As Novartis makes no other arguments to support its motion to dismiss these state law claims for failure to plead with particularity, the motion is denied as to Counts 4, 8, and 9.
CONCLUSION
For the foregoing reasons, Novartis’s motion to dismiss pursuant to Rule 9(b) is denied. The Clerk of the Court is directed to close out the motion at Docket No. 137 and to remove same from the Court’s list of pending motions. Novartis must submit any motion to dismiss pursuant to Rule 12(b)(6) according to the schedule described above.
. The facts are taken from the Government's Amended Complaint-in-Intervention.
. The Relator’s first complaint is still sealed, so I will not reveal the names of the pharmacies whose involvement in this lawsuit is not public information.
. In some cases, financial intermediaries were also involved in submitting the claims. For example, the pharmacy would submit claims to a Medicare Part D plan sponsor, which Would then submit the claims to the government. See Compl. at ¶¶ 24-27.

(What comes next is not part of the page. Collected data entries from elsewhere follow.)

/-! ### put -/

@[simp] theorem put_pending (s : State) (f : Fld) (v : Nat) : (s.put f v).pending = s.pending := by unfold put; split <;> simp
@[simp] theorem put_clk (s : State) (f : Fld) (v : Nat) : (s.put f v).clk = s.clk := by unfold put; split <;> simp
@[simp] theorem put_asm (s : State) (f : Fld) (v : Nat) : (s.put f v).asm = s.asm := by unfold put; split <;> simp
@[simp] theorem put_staging (s : State) (f : Fld) (v : Nat) : (s.put f v).staging = s.staging := by unfold put; split <;> simp
@[simp] theorem put_refused (s : State) (f : Fld) (v : Nat) : (s.put f v).refused = s.refused := by unfold put; split <;> simp
@[simp] theorem put_timers (s : State) (f : Fld) (v : Nat) : (s.put f v).timers = s.timers := by unfold put; split <;> simp
@[simp] theorem put_free (s : State) (f : Fld) (v : Nat) : (s.put f v).free = s.free := by unfold put; split <;> simp
@[simp] theorem put_lanes (s : State) (f : Fld) (v : Nat) : (s.put f v).lanes = s.lanes := by unfold put; split <;> simp
@[simp] theorem put_ports (s : State) (f : Fld) (v : Nat) : (s.put f v).ports = s.ports := by unfold put; split <;> simp
@[simp] theorem put_sw (s : State) (f : Fld) (v : Nat) : (s.put f v).sw = s.sw := by unfold put; split <;> simp
@[simp] theorem put_pools (s : State) (f : Fld) (v : Nat) : (s.put f v).pools = s.pools := by unfold put; split <;> simp
@[simp] theorem put_time (s : State) (f : Fld) (v : Nat) : (s.put f v).time = s.time := by unfold put; split <;> simp
@[simp] theorem put_coll (s : State) (f : Fld) (v : Nat) : (s.put f v).coll = s.coll := by unfold put; split <;> simp
@[simp] theorem put_coaches (s : State) (f : Fld) (v : Nat) : (s.put f v).coaches = s.coaches := by unfold put; split <;> simp
@[simp] theorem put_upd (s : State) (f : Fld) (v : Nat) : (s.put f v).upd = s.upd := by unfold put; split <;> simp
@[simp] theorem put_stn (s : State) (f : Fld) (v : Nat) : (s.put f v).stn = s.stn := by unfold put; split <;> simp
@[simp] theorem put_mem (s : State) (f : Fld) (v : Nat) : (s.put f v).mem = s.mem := by unfold put; split <;> simp
@[simp] theorem put_flt (s : State) (f : Fld) (v : Nat) : (s.put f v).flt = s.flt := by unfold put; split <;> simp
@[simp] theorem put_cons (s : State) (f : Fld) (v : Nat) : (s.put f v).cons = s.cons := by unfold put; split <;> simp
@[simp] theorem put_pow (s : State) (f : Fld) (v : Nat) : (s.put f v).pow = s.pow := by unfold put; split <;> simp
@[simp] theorem put_sid (s : State) (f : Fld) (v : Nat) : (s.put f v).sid = s.sid := by unfold put; split <;> simp
@[simp] theorem put_pins (s : State) (f : Fld) (v : Nat) : (s.put f v).pins = s.pins := by unfold put; split <;> simp
@[simp] theorem put_out (s : State) (f : Fld) (v : Nat) : (s.put f v).out = s.out := by unfold put; split <;> simp

/-! ### bump -/

@[simp] theorem bump_pending (s : State) (a n : Nat) : (s.bump a n).pending = s.pending := by unfold bump; split <;> simp
@[simp] theorem bump_clk (s : State) (a n : Nat) : (s.bump a n).clk = s.clk := by unfold bump; split <;> simp
@[simp] theorem bump_asm (s : State) (a n : Nat) : (s.bump a n).asm = s.asm := by unfold bump; split <;> simp
@[simp] theorem bump_staging (s : State) (a n : Nat) : (s.bump a n).staging = s.staging := by unfold bump; split <;> simp
@[simp] theorem bump_refused (s : State) (a n : Nat) : (s.bump a n).refused = s.refused := by unfold bump; split <;> simp
@[simp] theorem bump_timers (s : State) (a n : Nat) : (s.bump a n).timers = s.timers := by unfold bump; split <;> simp
@[simp] theorem bump_free (s : State) (a n : Nat) : (s.bump a n).free = s.free := by unfold bump; split <;> simp
@[simp] theorem bump_lanes (s : State) (a n : Nat) : (s.bump a n).lanes = s.lanes := by unfold bump; split <;> simp
@[simp] theorem bump_ports (s : State) (a n : Nat) : (s.bump a n).ports = s.ports := by unfold bump; split <;> simp
@[simp] theorem bump_sw (s : State) (a n : Nat) : (s.bump a n).sw = s.sw := by unfold bump; split <;> simp
@[simp] theorem bump_pools (s : State) (a n : Nat) : (s.bump a n).pools = s.pools := by unfold bump; split <;> simp
@[simp] theorem bump_time (s : State) (a n : Nat) : (s.bump a n).time = s.time := by unfold bump; split <;> simp
@[simp] theorem bump_coll (s : State) (a n : Nat) : (s.bump a n).coll = s.coll := by unfold bump; split <;> simp
@[simp] theorem bump_coaches (s : State) (a n : Nat) : (s.bump a n).coaches = s.coaches := by unfold bump; split <;> simp
@[simp] theorem bump_upd (s : State) (a n : Nat) : (s.bump a n).upd = s.upd := by unfold bump; split <;> simp
@[simp] theorem bump_stn (s : State) (a n : Nat) : (s.bump a n).stn = s.stn := by unfold bump; split <;> simp
@[simp] theorem bump_mem (s : State) (a n : Nat) : (s.bump a n).mem = s.mem := by unfold bump; split <;> simp
@[simp] theorem bump_flt (s : State) (a n : Nat) : (s.bump a n).flt = s.flt := by unfold bump; split <;> simp
@[simp] theorem bump_cons (s : State) (a n : Nat) : (s.bump a n).cons = s.cons := by unfold bump; split <;> simp
@[simp] theorem bump_pow (s : State) (a n : Nat) : (s.bump a n).pow = s.pow := by unfold bump; split <;> simp
@[simp] theorem bump_sid (s : State) (a n : Nat) : (s.bump a n).sid = s.sid := by unfold bump; split <;> simp
@[simp] theorem bump_pins (s : State) (a n : Nat) : (s.bump a n).pins = s.pins := by unfold bump; split <;> simp
@[simp] theorem bump_out (s : State) (a n : Nat) : (s.bump a n).out = s.out := by unfold bump; split <;> simp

. It is worth noting, however, that the complaint at issue in Grubbs actually provided far more detail about the submission of specific false claims. For each defendant psychiatrist, it identified a particular date on which a particular doctor billed for a particular ser*255vice to a particular government program using a particular code. Thus, given the billing details provided by the plaiijtiff in Grubbs, the complaint could have even survived Rule 9(b) scrutiny under a stricter standard.
. Though the HHS-OIG Special Fraud Alert only mentions Medicaid in this particular passage, the same rule applies to prescription drugs reimbursable by Medicare, given that the AKS applies to drugs covered by either program. See 42 U.S.C. § 1320a-7b(b).
. , It is worth noting that the Government could have argued that the AKS compliance certifícations made by Novartis and the Medicare Part D plan sponsors were "false,” and *264that they rendered the claims for Myfortic and Exjade “false.” However, as the Government did not do so, the Court will only focus on the falsity of the certifications made by the pharmacies.
. The Blundell court separately addressed the defendant’s alternative argument that the plaintiff failed to state a claim under the FCA. The defendant argued that the plaintiff's theory of legal "falsity” was flawed because the. particular Medicare regulation with which the defendant allegedly "impliedly certified” compliance was not a precondition to reimbursement of claims. The court agreed. See 2011 WL 167246, at *20.
. The March 2010 amendment to the Anti-Kickback Statute is not retroactive and, thus, does not apply to any claims for payment submitted before its enactment. See U.S. ex rel. Westmoreland v. Amgen, Inc., 812 F.Supp.2d 39, 52 n. 4 (D.Mass.2011).